COMMENT FONCTIONNE-T-IL ?
Contrairement aux méthodes de dépistage traditionnelles, telles que les tests sanguins maternels ou l'échographie, le NIPT ne nécessite pas de prélèvement invasif comme une amniocentèse.

Il repose sur une simple prise de sang maternel.
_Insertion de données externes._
-- ==== Sys2Proof/Machine/FieldRegs.lean ====
section
/-! DEFINITION. Machine/FieldRegs.lean: the field channel and Gourd registers that show live state (R141, R166, R180). -/
namespace Sys2Proof.Machine
open Sys2Proof

/-- FCH_VAL of front-end `n`: the true value at the last base-cycle boundary; a spare shows its channel's (R140, R141). -/
def fchVal (s : State) (n : Nat) : Word := (latched s.fch.cycleLatch (channelOf s n)).value

/-- FCH_STAT of front-end `n` (R141). -/
def fchStat (s : State) (n : Nat) : Word :=
  let c := channelOf s n
  let f := fe s c
  fieldWord 31 30 (budgetCode f.budget) ||| fieldWord 29 28 (feStateCode f.seenState) ||| fieldWord 27 24 f.retries
    ||| fieldWord 23 23 (b2n (decide (c < 192) && f.link.isSome)) ||| fieldWord 22 22 (b2n f.sprouting)
    ||| fieldWord 15 0 (channelStatus s c)

/-- FCH_SPARE of front-end `n` (R141). -/
def fchSpare (s : State) (n : Nat) : Word :=
  match (fe s n).link with
  | some k => fieldWord 8 8 1 ||| fieldWord 7 0 k
  | none => 0

/-- FGRP_STAT of group `g` (R141). -/
def fgrpStat (s : State) (g : Nat) : Word :=
  fieldWord 21 20 (sparesFree s g) ||| fieldWord 17 16 (supplyCode (group s g).supply) ||| fieldWord 9 0 (groupVolt (group s g))

/-- GRD_GRP of group `g` (R180). -/
def grdGrp (s : State) (g : Nat) : Word := fieldWord 31 16 (groupModel s g) ||| fieldWord 15 0 (groupStanding s g)

/-- GRD_GRP_MEAS of group `g` (R180). -/
def grdGrpMeas (s : State) (g : Nat) : Word :=
  let ov8 := match (groupBudget s g).above with
    | some t => min ((s.now - t) / 100000) 255
    | none => 0
  let waits := (s.grd.c1.filter (fun r => decide (groupOf r.source = g) && r.delayed.isSome)).length
  fieldWord 31 24 ov8 ||| fieldWord 23 16 (min waits 255) ||| fieldWord 15 0 (groupBudget s g).measured

end Sys2Proof.Machine
end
Cette prise de sang est ensuite a**lysée pour détecter la présence d'ADN fœtal circulant dans le sang de la mère.
En examinant cet ADN, les laboratoires peuvent détecter les anomalies chromosomiques potentielles chez le fœtus.
Il permet également de connaître le sexe très tôt dans la grossesse, si la patiente le souhaite.

QUELLE FIABILITÉ?

Le NIPT est considéré comme très fiable et précis dans la détection des anomalies chromosomiques, en particulier les trisomies les plus courantes comme la trisomie 21 (syndrome de Down), la trisomie 18 et la trisomie 13.
Il présente un taux de faux positifs beaucoup plus faible que les méthodes de dépistage traditionnelles.

A PARTIR DE QUAND PEUT-ON LE FAIRE ?
Il est possible de réaliser ce test dès 9 semaines d’aménorrhée, et tout au long de la grossesse

POUR QUI EST-IL RECOMMANDÉ ?

Le NIPT est généralement proposé aux femmes enceintes présentant un risque accru d'anomalies chromosomiques fœtales, notamment :

- Les femmes de plus de 35 ans, car le risque de trisomie augmente avec l'âge maternel.
- Les femmes ayant des antécédents familiaux d'anomalies chromosomiques.
- Les femmes ayant des résultats de dépistage prénatal initiaux préoccupants.

QUEL EST SON COÛT ?
En Israël, il est réalisé par l’intermédiaire de laboratoires privés qui organisent le prélèvement chez la patiente et l’envoient ensuite aux États-Unis.
Son coût varie entre 3000 et 4000 shekels, selon les options demandées
En général on obtient le résultat dans les deux semaines.
En France, il est pris en charge par la sécurité sociale si le risque de trisomie 21 estimé par la clarté nucale et la prise de sang varie entre 1/100 et 1/1000

Conclusion :

Le NIPT offre aux femmes enceintes une option de dépistage précoce et précise des anomalies chromosomiques chez leur fœtus.
Si vous envisagez de subir un NIPT ou si vous avez des questions sur son utilisation, n'hésitez pas à en discuter avec votre médecin ou votre professionnel de santé.
Il pourra vous fournir des informations supplémentaires et vous guider dans le processus de dépistage prénatal.